As the implementation of green roofs increase, a University of Cincinnati pilot study examined which plants best thrive on the region's roofs during the dry, hot conditions of summer.
That research, by UC biology student Jill Bader and Ishi Buffam, assistant professor of biology, identified a North American (and Ohio) native plant – nodding wild onion (Allium cernuum) and a European sedum (Sedum acre, also known as goldmoss sedum) as suited to survive and thrive on the region's green roofs.
Their research will be presented in a paper titled "Ohio Native Plants On a Green Roof: Evaluation of Survival and Impact on Stormwater Runoff" at the CitiesAlive 2012 conference, sponsored by Green Roofs for Healthy Cities Oct. 17-20 in Chicago.
"Our research will help inform the design of green roofs specific for this region, and therefore increase their chances of being successful, and being adopted in Midwestern cities. There are many potential benefits to green roofs, including building energy savings, extension of roof life, reduced air and noise pollution, creation of environment for native birds and insects and, of course, reduced storm water runoff," said Buffam.
Bader and Buffam tested four Ohio native plants and one sedum to see which was the most likely to survive on an extensive green roof in the late summer of 2011. All plants were tested under two conditions: dependent on rainfall only and receiving regular watering. The testing took place at the Cincinnati Center for Field Studies in Harrison, Ohio.
All plants receiving regular watering survived.

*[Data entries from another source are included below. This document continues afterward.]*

-- ==== Sys2Proof/Certificates/Slice0/Obligations.lean ====
section
/-! DEFINITION. The statements about the PX512 that are given to the provers. -/

open Sys2Proof Sys2Proof.Machine

/-! ## The machine -/

/-- A step takes the command at the front of the queue, with the queue's rest (log 1). -/
def Obligations.StepRunsTheFrontCommand : Prop :=
  ∀ (c : Instr) (s : State) (rest : List Instr),
    step { s with pending := c :: rest } = exec c { s with pending := rest }

/-- On an empty queue the part's own due events are queued, in some order; with none due, a port that reads the line first
reads the rest of the millisecond as quiet, and then the millisecond passes. Its own events are those that the time base,
the head block, a still clock or an idle line make due. The model's choice (logs 2, 3, 5, 11). -/
def Obligations.OwnTurnOnAnEmptyQueue : Prop :=
  ∀ s : State,
    let reads := s.port.state ≠ .offline ∧ s.port.stopPending = false ∧ s.transmitter = none
    let n := s.port.bitRate.bitsPerMilli - s.port.lineTime
    (s.pending = [] → s.ownEvents ≠ [] → ∃ t, step s = .next t ∧
      t = { s with pending := t.pending, choices := s.choices + 1 } ∧ t.pending.Perm s.ownEvents) ∧
    (s.pending = [] → s.ownEvents = [] → reads → 0 < n → step s = .next { s with pending := [.busOnline n] }) ∧
    (s.pending = [] → s.ownEvents = [] → ¬ reads ∨ n = 0 → ∃ t, step s = .next t ∧
      t = { s with
        timeBase := t.timeBase
        port := { s.port with lineTime := s.port.lineTime - s.port.bitRate.bitsPerMilli } } ∧
      (s.timeBase + 1 < 2 ^ 48 → t.timeBase = s.timeBase + 1)) ∧
    (∀ i, .leaseExpiry i ∈ s.ownEvents ↔
      ∃ r d, s.record i = some r ∧ r.leaseDeadline = some d ∧ d ≤ s.timeBase) ∧
    (∀ i, .graceExpiry i ∈ s.ownEvents ↔
      ∃ r d, s.record i = some r ∧ r.state = .stale ∧ r.graceDeadline = some d ∧ d ≤ s.timeBase) ∧
    (∀ z, .freezeLimitExpiry z ∈ s.ownEvents ↔ ∃ d, (s.zone z).freeze = some d ∧ d ≤ s.timeBase) ∧
    (.frameTimeout ∈ s.ownEvents ↔ 0 < s.maint.position ∧ s.maint.lastEdge + 2 ≤ s.timeBase) ∧
    (∀ q, .attemptStart q ∈ s.ownEvents ↔ q = 0 ∧ s.answers ≠ [] ∧ s.transmitter = none ∧ s.port.state = .online ∧
      s.port.stopPending = false ∧ s.port.underWay = none ∧ 11 ≤ s.port.quietTime) ∧
    (∀ k : HostKind, k.row ∈ s.ownEvents ↔ ∃ b, s.canTake k b) ∧
    (.badCommand ∈ s.ownEvents ↔ ∃ b, s.takeable = some b ∧ b.command = none)

/-- Every command answers a next state, and no command but RESET changes the time base or rereads the straps (R22, R70).
That every command, RESET included, keeps the waiting commands and the choice counter is the model's choice (logs 1,
3). -/
def Obligations.CommandsLeaveTheQueueAndTheClock : Prop :=
  ∀ (c : Instr) (s : State), ∃ t, exec c s = .next t ∧ t.pending = s.pending ∧ t.choices = s.choices ∧
    ((∀ a r, c ≠ .reset a r) → t.timeBase = s.timeBase ∧ t.straps = s.straps)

However, heath aster (Aster ericoides), flowering spurge (Euphorbia corollata) and lanced-leaved loosestrife (Lysimachia lanceolata) did not survive when receiving rainfall as their only water source.
When receiving only rainfall, the nodding wild onion (A. cernuum) and the goldmoss sedum (S. acre) were stressed but survived.

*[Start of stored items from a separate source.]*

@[simp] theorem State.withZones_slots (x : Vector Zone 16) : (s.withZones x).slots = s.slots := rfl
@[simp] theorem State.withZones_freeQueue (x : Vector Zone 16) : (s.withZones x).freeQueue = s.freeQueue := rfl
@[simp] theorem State.withZones_lastTouched (x : Vector Zone 16) : (s.withZones x).lastTouched = s.lastTouched := rfl
@[simp] theorem State.withZones_directory (x : Vector Zone 16) : (s.withZones x).directory = s.directory := rfl
@[simp] theorem State.withZones_zones (x : Vector Zone 16) : (s.withZones x).zones = x := rfl
@[simp] theorem State.withZones_timeBase (x : Vector Zone 16) : (s.withZones x).timeBase = s.timeBase := rfl
@[simp] theorem State.withZones_deferred (x : Vector Zone 16) : (s.withZones x).deferred = s.deferred := rfl
@[simp] theorem State.withZones_poolFree (x : Vector Zone 16) : (s.withZones x).poolFree = s.poolFree := rfl
@[simp] theorem State.withZones_port (x : Vector Zone 16) : (s.withZones x).port = s.port := rfl
@[simp] theorem State.withZones_answers (x : Vector Zone 16) : (s.withZones x).answers = s.answers := rfl
@[simp] theorem State.withZones_transmitter (x : Vector Zone 16) : (s.withZones x).transmitter = s.transmitter := rfl
@[simp] theorem State.withZones_host (x : Vector Zone 16) : (s.withZones x).host = s.host := rfl
@[simp] theorem State.withZones_settings (x : Vector Zone 16) : (s.withZones x).settings = s.settings := rfl
@[simp] theorem State.withZones_counters (x : Vector Zone 16) : (s.withZones x).counters = s.counters := rfl
@[simp] theorem State.withZones_maint (x : Vector Zone 16) : (s.withZones x).maint = s.maint := rfl
@[simp] theorem State.withZones_straps (x : Vector Zone 16) : (s.withZones x).straps = s.straps := rfl
@[simp] theorem State.withZones_choices (x : Vector Zone 16) : (s.withZones x).choices = s.choices := rfl
@[simp] theorem State.withZones_pending (x : Vector Zone 16) : (s.withZones x).pending = s.pending := rfl

@[simp] theorem State.withTimeBase_slots (x : Nat) : (s.withTimeBase x).slots = s.slots := rfl
@[simp] theorem State.withTimeBase_freeQueue (x : Nat) : (s.withTimeBase x).freeQueue = s.freeQueue := rfl
@[simp] theorem State.withTimeBase_lastTouched (x : Nat) : (s.withTimeBase x).lastTouched = s.lastTouched := rfl
@[simp] theorem State.withTimeBase_directory (x : Nat) : (s.withTimeBase x).directory = s.directory := rfl
@[simp] theorem State.withTimeBase_zones (x : Nat) : (s.withTimeBase x).zones = s.zones := rfl
@[simp] theorem State.withTimeBase_timeBase (x : Nat) : (s.withTimeBase x).timeBase = x := rfl
@[simp] theorem State.withTimeBase_deferred (x : Nat) : (s.withTimeBase x).deferred = s.deferred := rfl
@[simp] theorem State.withTimeBase_poolFree (x : Nat) : (s.withTimeBase x).poolFree = s.poolFree := rfl
@[simp] theorem State.withTimeBase_port (x : Nat) : (s.withTimeBase x).port = s.port := rfl
@[simp] theorem State.withTimeBase_answers (x : Nat) : (s.withTimeBase x).answers = s.answers := rfl
@[simp] theorem State.withTimeBase_transmitter (x : Nat) : (s.withTimeBase x).transmitter = s.transmitter := rfl
@[simp] theorem State.withTimeBase_host (x : Nat) : (s.withTimeBase x).host = s.host := rfl
@[simp] theorem State.withTimeBase_settings (x : Nat) : (s.withTimeBase x).settings = s.settings := rfl
@[simp] theorem State.withTimeBase_counters (x : Nat) : (s.withTimeBase x).counters = s.counters := rfl
@[simp] theorem State.withTimeBase_maint (x : Nat) : (s.withTimeBase x).maint = s.maint := rfl
@[simp] theorem State.withTimeBase_straps (x : Nat) : (s.withTimeBase x).straps = s.straps := rfl
@[simp] theorem State.withTimeBase_choices (x : Nat) : (s.withTimeBase x).choices = s.choices := rfl
@[simp] theorem State.withTimeBase_pending (x : Nat) : (s.withTimeBase x).pending = s.pending := rfl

All of these plants were selected for testing because their natural habitat is prairie or meadow, where exposure to full sun and dry conditions are typical.

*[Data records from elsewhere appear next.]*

/-- What a step on a record does (R9, R10, R12). -/
theorem recordStep_spec {i : SlotIx} {r : Record} (h : s.record i = some r) (f : Record → Record) :
    Becomes i r (f r) s (recordStep i f s) := by
  unfold Becomes recordStep
  rw [h]
  simp only
  split
  · rfl
  · exact VisiblyChanged.of_setRecord s (visibleChange_spec _ (State.record_setRecord_self s i (f r)))

/-! ## Creation -/

/-- Where a new directory entry stands (R26). -/
theorem insertEntry_spec (e : DirEntry) : ∀ l : List DirEntry, ∃ below above, l = below ++ above ∧
    insertEntry e l = below ++ e :: above ∧ (∀ d ∈ below, ¬ e.tag < d.tag) ∧ ∀ d ∈ above.head?, e.tag < d.tag
  | [] => ⟨[], [], rfl, rfl, by simp, by simp⟩
  | d :: ds => by
    by_cases h : e.tag < d.tag
    · exact ⟨[], d :: ds, rfl, by simp [insertEntry, h], by simp, by simpa using h⟩
    · obtain ⟨below, above, h1, h2, h3, h4⟩ := insertEntry_spec e ds
      refine ⟨d :: below, above, by simp [h1], by simp [insertEntry, h, h2], ?_, h4⟩
      exact List.forall_mem_cons.2 ⟨h, h3⟩

/-- What a creation does (R15). -/
theorem createRecord_spec (n : NewRecord) {i : SlotIx} {rest : List SlotIx} (h : s.freeQueue = i :: rest) :
    Created i ((n.fields s.timeBase).renewed (s.zone (zoneOf n.tag)).lease s.timeBase) s (createRecord n s) := by
  have ht : ((n.fields s.timeBase).renewed (s.zone (zoneOf n.tag)).lease s.timeBase).tag = n.tag := by
    unfold Record.renewed; split <;> rfl
  simp only [createRecord, h]
  refine ⟨h, rfl, ?_, ?_, ?_, rfl⟩
  · rw [ht]; exact insertEntry_spec _ _
  · rw [ht]
    simp [bumpChange, countUp, State.setZone, State.zone]
  · rw [ht]; rfl

/-! ## Retirement -/

theorem returnSubscription_head {i : SlotIx} {r : Record} {x : Subscription} {l : List Subscription}
    (h : s.record i = some r) (hl : r.subscribers = x :: l) :
    returnSubscription i x.node s = (s.setRecord i { r with subscribers := l }).withPoolFree (s.poolFree + 1) := by
  simp [returnSubscription, h, hl]

/-- What the GONE requests and the return of the entries of a retiring record do (R17, R114). -/
theorem goneRequests_spec (t : Tag) (i : SlotIx) (inc : Byte) : ∀ (xs : List Subscription) (s : State) (r : Record),
    s.record i = some r → s.incarnation i = inc → r.subscribers.map (·.node) = xs.map (·.node) →
    ∀ u, u = xs.foldl (goneRequest t i) s →
      u.slots = (s.setRecord i { r with subscribers := [] }).slots ∧
      Requested ⟨i, inc⟩ t (xs.map (·.node)) s u ∧ (s.noRoom → u.answers = s.answers) ∧
      u = { s with
        slots := u.slots, answers := u.answers, counters := u.counters, poolFree := s.poolFree + xs.length }
  | [], s, r, h, _, hx, u, hu => by
    subst hu
    have : r.subscribers = [] := by simpa using hx
    refine ⟨?_, ⟨⟨[], by simp, by simp, by simp, by simp⟩, by simp, rfl⟩, fun _ => rfl, rfl⟩
    have hr : { r with subscribers := [] } = r := by rw [← this]
    rw [hr]
    exact (congrArg State.slots (State.setRecord_record _ h)).symm
  | x :: xs, s, r, h, hi, hx, u, hu => by
    rw [List.foldl_cons] at hu
    -- the record and the request after which the head's entry is returned
    obtain ⟨y, l, hl, hy, hlm⟩ : ∃ y l, r.subscribers = y :: l ∧ y.node = x.node ∧
        l.map (·.node) = xs.map (·.node) := by
      cases hr : r.subscribers with
      | nil => rw [hr] at hx; simp at hx
      | cons y l => rw [hr] at hx; simp only [List.map_cons, List.cons.injEq] at hx; exact ⟨y, l, rfl, hx.1, hx.2⟩
    set v := notifyRequest t ⟨i, inc⟩ x.node s with hv
    obtain ⟨h1, ⟨⟨la, hla, hda, hna, ha⟩, hroom, hc⟩, h3, h4⟩ :=
      notifyRequests_spec t ⟨i, inc⟩ [x.node] s r h hi v rfl
    have hvr : v.record i = some { r with subscribers := markRefused ⟨i, inc⟩ [x.node] v r.subscribers } := by
      rw [State.record_congr h1]; exact State.record_setRecord_self s i _
    have hvi : v.incarnation i = inc := by
      rw [State.incarnation_congr h1, ← hi]; exact State.incarnation_setRecord s i i _
    have hg : goneRequest t i s x = (v.setRecord i
        { r with subscribers := markRefused ⟨i, inc⟩ [x.node] v l }).withPoolFree (v.poolFree + 1) := by
      have hh := returnSubscription_head v hvr (x := { y with
        missed := y.missed || (decide (y.node ∈ [x.node]) && !v.waits ⟨i, inc⟩ y.node) })
        (l := markRefused ⟨i, inc⟩ [x.node] v l) (by simp [hl, markRefused])
      simp only [hy] at hh
      rw [← hh, hv, ← hi]; rfl
    rw [hg] at hu
    set w := (v.setRecord i { r with subscribers := markRefused ⟨i, inc⟩ [x.node] v l }).withPoolFree (v.poolFree + 1)
    have hwr : w.record i = some { r with subscribers := markRefused ⟨i, inc⟩ [x.node] v l } :=
      State.record_setRecord_self v i _
    have hwi : w.incarnation i = inc := by rw [← hvi]; exact State.incarnation_setRecord v i i _
    have hwm : ({ r with subscribers := markRefused ⟨i, inc⟩ [x.node] v l } : Record).subscribers.map (·.node) =
        xs.map (·.node) := by
      rw [← hlm]; simp [markRefused]
    obtain ⟨g1, ⟨⟨lb, hlb, hdb, hnb, hb⟩, groom, gc⟩, g3, g4⟩ := goneRequests_spec t i inc xs w _ hwr hwi hwm u hu
    have hwt : w.timeBase = s.timeBase := by
      change v.timeBase = _; rw [h4]
    have hwa : w.answers = v.answers := rfl
    have hjoin := fun m hm => State.not_waits_of_append (s := s) (u := w) (hwa.trans ha) (hnb m hm)
    have hall : u.answers = s.answers ++ (la ++ lb).map (freshNotify ⟨i, inc⟩ t s.timeBase) := by
      rw [hb, hwa, ha, hwt, List.map_append, List.append_assoc]
    have hvw : ∀ m, v.waits ⟨i, inc⟩ m = true → u.waits ⟨i, inc⟩ m = true := by
      intro m hm; rw [State.waits_append (s := v) hb, hm]; rfl
    have hport : u.port = v.port := by rw [g4]; rfl
    have hnr : v.noRoom → u.noRoom := fun hn => State.noRoom_append hn hb hport
    have huv : u.waits ⟨i, inc⟩ x.node = v.waits ⟨i, inc⟩ x.node := by
      rcases hroom x.node (by simp) with hw | hn
      · rw [hw, hvw _ hw]
      · have : u.answers = v.answers := g3 ((State.noRoom_congr (s := v) rfl rfl).2 hn)
        simp [State.waits, this]
    refine ⟨?_, ⟨⟨la ++ lb, ?_, List.nodup_append.2 ⟨hda, hdb, fun a h b h' e => (hjoin b h').2 (e ▸ h)⟩,
      fun m hm => (List.mem_append.1 hm).elim (hna m) fun h => (hjoin m h).1, hall⟩, ?_, ?_⟩, ?_, ?_⟩
    · rw [g1]
      change ((v.setRecord _ _).setRecord _ _).slots = _
      rw [State.setRecord_setRecord]
      simp only [State.setRecord, State.setSlot, State.withSlots]
      rw [hvi, hi, h1]
      simp [State.setRecord, State.setSlot, State.withSlots]
    · simpa using hla.append hlb
    · intro m hm
      rw [List.map_cons, List.mem_cons] at hm
      rcases hm with rfl | hm
      · exact (hroom _ (by simp)).imp (hvw _) hnr
      · exact groom m hm
    · have hwc : w.counters = v.counters := rfl
      rw [gc, hwc, hc]
      simp only [List.map_cons, List.filter_cons, List.filter_nil, huv]
      cases v.waits ⟨i, inc⟩ x.node <;> simp [Function.iterate_succ_apply]
    · intro hn
      have hva : v.answers = s.answers := h3 hn
      have : v.noRoom := (State.noRoom_congr (s := s) hva (by rw [h4])).2 hn
      rw [g3 this, hwa, hva]
    · refine g4.trans (State.mk.injEq .. |>.mpr
        ⟨rfl, (congrArg State.freeQueue h4 :), (congrArg State.lastTouched h4 :), (congrArg State.directory h4 :),
          (congrArg State.zones h4 :), (congrArg State.timeBase h4 :), (congrArg State.deferred h4 :), ?_, (congrArg State.port h4 :),
          rfl, (congrArg State.transmitter h4 :), (congrArg State.host h4 :), (congrArg State.settings h4 :), rfl,
          (congrArg State.maint h4 :), (congrArg State.straps h4 :), (congrArg State.choices h4 :), (congrArg State.pending h4 :)⟩)
      have : v.poolFree = s.poolFree := (congrArg State.poolFree h4 :)
      change v.poolFree + 1 + xs.length = _
      rw [this, List.length_cons]; omega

According to Bader, "We tested the plants because one of the most critical choices for the success of a green roof is the choice of plant species. The environment on a rooftop is characterized by severe drought, elevated temperatures, high light intensity, high winds and the layer of soil for the plants is generally shallower than it would be for plants in typical settings."
In fact, a contributing factor in the success of S. acre and A. cernuum to survive was shallow root systems, paired with characteristics that allow them to efficiently use water during hot, dry conditions. In the case of A. cernuum, it's a bulb which can store water for later use by the plant, and in the case of S. acre, it's the relatively thick foliage and CAM photosynthesis. (CAM photosynthesis is an adaptation by plants living in arid conditions that allows stoma or tiny pores in the foliage to close during the day in order to retain moisture but opening at night in order to complete part of the photosynthesis process.)
Bader and Buffam added that environmental conditions vary widely by geographic regions in North America. There are hundreds of eco-regions in North America, and that demands study of which plants work best in each region.
In addition to testing which Ohio native plants could best survive on an extensive green roof, Bader and Buffam also tested the impact of plant species to reduce water runoff, one of the important functions of a green roof. (In other words, which of the tested plants best retained water, such that the water was absorbed vs. running into the sewer system.)
In this preliminary test, the native species receiving moisture only from rainfall (vs. regular watering) retained 51 percent of rainfall on average, but there was no significant difference among the species in their abilities to absorb water and reduce total runoff quantity. Those plants receiving regular watering retained 44 percent of rainfall on average.